-- ==== Sys2Proof/Laws/Stopping.lean ====
section
/-! SUPPORT. What the copy queue, a close and STOP leave of an event and of the plan in its slot (R96 to R100, R105, R110, R111). -/
-- One lemma after another: elaborated side by side, the package as one text would need too many threads.
set_option Elab.async false
namespace Sys2Proof.Machine

/-- The events held, with their slots, are those of the table. -/
theorem heldEvents_iff {i n : Nat} {e : Event} {l : List (Option Event)} :
    (n, e) ∈ heldEvents i l ↔ ∃ j, n = i + j ∧ l[j]? = some (some e) := by
  refine ⟨fun h => ?_, fun ⟨j, hn, h⟩ => hn ▸ mem_heldEvents h⟩
  induction l generalizing i with
  | nil => cases h
  | cons x l ih =>
    cases x with
    | none =>
      obtain ⟨j, hn, hj⟩ := ih (i := i + 1) h
      exact ⟨j + 1, by omega, hj⟩
    | some v =>
      rcases List.mem_cons.1 h with r | r
      · simp only [Prod.mk.injEq] at r
        exact ⟨0, by omega, by rw [r.2]; rfl⟩
      · obtain ⟨j, hn, hj⟩ := ih r
        exact ⟨j + 1, by omega, hj⟩

theorem State.findEvent_some {ev n : Nat} {e : Event} {s : State} (h : s.findEvent ev = some (n, e)) :
    s.assoc.events[n]? = some (some e) ∧ e.number = ev := by
  unfold State.findEvent at h
  obtain ⟨j, hn, hj⟩ := heldEvents_iff.1 (List.mem_of_find?_eq_some h)
  rw [Nat.zero_add] at hn
  exact ⟨hn ▸ hj, by simpa using List.find?_some h⟩

/-- From `s` to `t` the event in slot `i`, when no record of its number is outstanding, stands but for what the Clip Unit fills in; no
event and no plan enters the slot; and a plan that stands there keeps its event, and its tail deadline or none. -/
structure Stands (i : Nat) (s t : State) : Prop where
  nums : ∀ n ∈ t.report.numbers, n ∈ s.report.numbers
  event : ∀ e : Event, s.assoc.events[i]? = some (some e) → e.number ∉ s.report.numbers →
    ∃ e' : Event, t.assoc.events[i]? = some (some e') ∧ e' = { e with clipFlags := e'.clipFlags, clipUnits := e'.clipUnits }
  noEvent : (∀ e : Event, s.assoc.events[i]? ≠ some (some e)) → ∀ e : Event, t.assoc.events[i]? ≠ some (some e)
  plan : ∀ p' : Plan, t.clip.plans[i]? = some (some p') → ∃ p : Plan, s.clip.plans[i]? = some (some p) ∧
    (p'.tail = p.tail ∨ p'.tail = none) ∧ p'.event = p.event
  planStays : ∀ (e : Event) (p : Plan), s.assoc.events[i]? = some (some e) → e.number ∉ s.report.numbers →
    s.clip.plans[i]? = some (some p) → ∃ p' : Plan, t.clip.plans[i]? = some (some p')
  size : t.clip.plans.length = s.clip.plans.length
  sent : t.wires.toAssoc = s.wires.toAssoc

theorem Stands.refl (i : Nat) (s : State) : Stands i s s :=
  ⟨fun _ h => h, fun e h _ => ⟨e, h, rfl⟩, fun h => h, fun p h => ⟨p, h, .inl rfl, rfl⟩, fun _ p _ _ h => ⟨p, h⟩, rfl, rfl⟩

theorem Stands.trans {i : Nat} {s t u : State} (h : Stands i s t) (k : Stands i t u) : Stands i s u where
  nums n m := h.nums n (k.nums n m)
  event e he hn := by
    obtain ⟨e', h1, h2⟩ := h.event e he hn
    have hn' : e'.number = e.number := by rw [h2]
    obtain ⟨e'', k1, k2⟩ := k.event e' h1 (by rw [hn']; exact fun c => hn (h.nums _ c))
    exact ⟨e'', k1, by rw [k2, h2]⟩
  noEvent q := k.noEvent (h.noEvent q)
  plan p hp := by
    obtain ⟨q, k1, k2, k3⟩ := k.plan p hp
    obtain ⟨r, h1, h2, h3⟩ := h.plan q k1
    exact ⟨r, h1, k2.elim (fun c => h2.elim (fun d => .inl (c.trans d)) fun d => .inr (c.trans d)) .inr, k3.trans h3⟩
  planStays e p he hn hp := by
    obtain ⟨e', h1, h2⟩ := h.event e he hn
    obtain ⟨q, hq⟩ := h.planStays e p he hn hp
    have hn' : e'.number = e.number := by rw [h2]
    exact k.planStays e' q h1 (by rw [hn']; exact fun c => hn (h.nums _ c)) hq
  size := k.size.trans h.size
  sent := k.sent.trans h.sent

/-- The event and the plan of slot `i` stand, and so does what the Clip Unit knows of STOP. -/
structure Steady (i : Nat) (s t : State) : Prop extends Stands i s t where
  unit : t.clip.draining = s.clip.draining ∧ t.wires.clipStop = s.wires.clipStop

theorem Steady.refl (i : Nat) (s : State) : Steady i s s := ⟨Stands.refl i s, rfl, rfl⟩

theorem Steady.trans {i : Nat} {s t u : State} (h : Steady i s t) (k : Steady i t u) : Steady i s u :=
  ⟨h.toStands.trans k.toStands, k.unit.1.trans h.unit.1, k.unit.2.trans h.unit.2⟩

/-- What leaves the event table, the plans and the outstanding numbers as they stand. -/
theorem Stands.same {i : Nat} {s t : State} (a : t.assoc.events = s.assoc.events) (c : t.clip.plans = s.clip.plans)
    (r : t.report.numbers = s.report.numbers) (w : t.wires.toAssoc = s.wires.toAssoc := by rfl) : Stands i s t :=
  ⟨fun n m => by rwa [r] at m, fun e he _ => ⟨e, by rw [a]; exact he, rfl⟩, fun q e => by rw [a]; exact q e,
    fun p hp => ⟨p, by rwa [c] at hp, .inl rfl, rfl⟩, fun _ p _ _ hp => ⟨p, by rw [c]; exact hp⟩, by rw [c], w⟩

theorem Steady.same {i : Nat} {s₀ s t : State} (h : Steady i s₀ s) (a : t.assoc.events = s.assoc.events) (c : t.clip.plans = s.clip.plans)
    (r : t.report.numbers = s.report.numbers)
    (u : t.clip.draining = s.clip.draining ∧ t.wires.clipStop = s.wires.clipStop := by exact ⟨rfl, rfl⟩)
    (w : t.wires.toAssoc = s.wires.toAssoc := by rfl) : Steady i s₀ t := h.trans ⟨Stands.same a c r w, u⟩

theorem Steady.frame {i : Nat} {l : List Area} {s₀ s t : State} (k : Frame l s t)
    (n : Area.assoc ∉ l ∧ Area.clip ∉ l ∧ Area.report ∉ l ∧ Area.wires ∉ l)
    (h : Steady i s₀ s) : Steady i s₀ t :=
  h.same (by rw [show t.assoc = s.assoc from k .assoc n.1]) (by rw [show t.clip = s.clip from k .clip n.2.1])
    (by rw [show t.report = s.report from k .report n.2.2.1])
    (by rw [show t.clip = s.clip from k .clip n.2.1, show t.wires = s.wires from k .wires n.2.2.2]; exact ⟨rfl, rfl⟩)
    (by rw [show t.wires = s.wires from k .wires n.2.2.2])

/-- A change of one event that touches only what the Clip Unit fills in. -/
theorem State.setEvent_steady {i : Nat} (slot : Nat) (f : Event → Event)
    (hf : ∀ e, f e = { e with clipFlags := (f e).clipFlags, clipUnits := (f e).clipUnits }) {s₀ s : State} (h : Steady i s₀ s) :
    Steady i s₀ (s.setEvent slot f) := by
  have at' : (s.setEvent slot f).assoc.events[i]? = if slot = i then (s.assoc.events[i]?).map (·.map f) else s.assoc.events[i]? := by
    show (s.assoc.events.modify slot (·.map f))[i]? = _
    rw [List.getElem?_modify]
    split <;> simp
  refine h.trans ⟨⟨fun n m => m, fun e he _ => ?_, fun q e c => ?_, fun p hp => ⟨p, hp, .inl rfl, rfl⟩, fun _ p _ _ hp => ⟨p, hp⟩, rfl, rfl⟩, rfl, rfl⟩
  · rw [at', he]
    split
    · exact ⟨f e, rfl, hf e⟩
    · exact ⟨e, rfl, rfl⟩
  · rw [at'] at c
    split at c
    · cases hx : s.assoc.events[i]? with
      | none => rw [hx] at c; cases c
      | some x =>
        rw [hx] at c
        cases x with
        | none => cases c
        | some v => exact q v hx
    · exact q e c

/-- A change of one plan that keeps its event, and its tail deadline or none. -/
theorem State.setPlan_steady {i : Nat} (slot : Nat) (f : Plan → Plan) (hf : ∀ p, ((f p).tail = p.tail ∨ (f p).tail = none) ∧ (f p).event = p.event)
    {s₀ s : State} (h : Steady i s₀ s) : Steady i s₀ (s.setPlan slot f) := by
  have at' : (s.setPlan slot f).clip.plans[i]? = if slot = i then (s.clip.plans[i]?).map (·.map f) else s.clip.plans[i]? := by
    show (s.clip.plans.modify slot (·.map f))[i]? = _
    rw [List.getElem?_modify]
    split <;> simp
  refine h.trans ⟨⟨fun n m => m, fun e he _ => ⟨e, he, rfl⟩, fun q => q, fun p hp => ?_, fun _ p _ _ hp => ?_, List.length_modify .., rfl⟩, rfl, rfl⟩
  · rw [at'] at hp
    split at hp
    · cases hx : s.clip.plans[i]? with
      | none => rw [hx] at hp; cases hp
      | some x =>
        rw [hx] at hp
        cases x with
        | none => cases hp
        | some v =>
          simp only [Option.map_some, Option.some.injEq] at hp
          subst hp
          exact ⟨v, rfl, (hf v).1, (hf v).2⟩
    · exact ⟨p, hp, .inl rfl, rfl⟩
  · rw [at', hp]
    split
    · exact ⟨f p, rfl⟩
    · exact ⟨p, rfl⟩

theorem State.askPins_steady {i : Nat} (ms : List PinMsg) {s₀ s : State} (h : Steady i s₀ s) : Steady i s₀ (s.askPins ms) :=
  h.same rfl rfl rfl

theorem State.askState_steady {i : Nat} (ev : Nat) (t : EventState) {s₀ s : State} (h : Steady i s₀ s) :
    Steady i s₀ (s.askState ev t) := h.same rfl rfl rfl

theorem State.setCopier_steady {i : Nat} (x : Copier) {s₀ s : State} (h : Steady i s₀ s) : Steady i s₀ (s.setCopier x) :=
  h.same rfl rfl rfl

theorem State.askRewrite_steady {i : Nat} {s₀ s : State} (h : Steady i s₀ s) : Steady i s₀ s.askRewrite := h.same rfl rfl rfl

theorem State.raise_steady {i : Nat} (n : Notice) {s₀ s : State} (h : Steady i s₀ s) : Steady i s₀ (s.raise n) :=
  h.frame (State.raise_frame n (Frame.refl [.notices, .writer] s) (by decide)) (by decide)

theorem State.count_steady {i : Nat} (t : Tally) {s₀ s : State} (h : Steady i s₀ s) : Steady i s₀ (s.count t) := h.same rfl rfl rfl

/-- A change of the Clip Unit that keeps the plans. -/
theorem State.setClip_steady {i : Nat} (f : Clip → Clip) (hf : ∀ c, (f c).plans = c.plans ∧ (f c).draining = c.draining) {s₀ s : State} (h : Steady i s₀ s) :
    Steady i s₀ (s.setClip f) := h.same rfl (hf _).1 rfl ⟨(hf _).2, rfl⟩

theorem State.announceRange_steady {i : Nat} (first n : Nat) {s₀ s : State} (h : Steady i s₀ s) :
    Steady i s₀ (s.announceRange first n) := h.same rfl rfl rfl

theorem State.setPointers_steady {i : Nat} (a f : Nat) {s₀ s : State} (h : Steady i s₀ s) : Steady i s₀ (s.setPointers a f) := by
  unfold State.setPointers
  split
  · exact h
  · exact h.same rfl rfl rfl

theorem State.setPointers_plans (a f : Nat) (s : State) : (s.setPointers a f).clip.plans = s.clip.plans := by
  unfold State.setPointers
  split <;> rfl

/-- Requests applied to an event of one number leave the others. -/
theorem State.applyRequest_other {ev : Nat} {t : EventState} {s : State} {i : Nat} {e : Event} (he : s.assoc.events[i]? = some (some e))
    (hn : e.number ≠ ev) : (s.applyRequest ev t).assoc.events[i]? = some (some e) := by
  unfold State.applyRequest
  split
  next slot x hx =>
    split
    · show (s.assoc.events.modify slot _)[i]? = _
      rw [List.getElem?_modify, he]
      split
      next c =>
        subst c
        obtain ⟨h1, h2⟩ := State.findEvent_some hx
        rw [he] at h1
        simp only [Option.some.injEq] at h1
        exact absurd (h1 ▸ h2) hn
      · rfl
    · exact he
  · exact he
··········
» **WORK TASK**
Out of the data above, give again only the lines starting at the one holding "sent : t.wires.toAssoc = s.wires.toAssoc" and ending at the one holding "event e he hn := by", unchanged.

» **FINISHED TASK**
  sent : t.wires.toAssoc = s.wires.toAssoc

theorem Stands.refl (i : Nat) (s : State) : Stands i s s :=
  ⟨fun _ h => h, fun e h _ => ⟨e, h, rfl⟩, fun h => h, fun p h => ⟨p, h, .inl rfl, rfl⟩, fun _ p _ _ h => ⟨p, h⟩, rfl, rfl⟩

theorem Stands.trans {i : Nat} {s t u : State} (h : Stands i s t) (k : Stands i t u) : Stands i s u where
  nums n m := h.nums n (k.nums n m)
  event e he hn := by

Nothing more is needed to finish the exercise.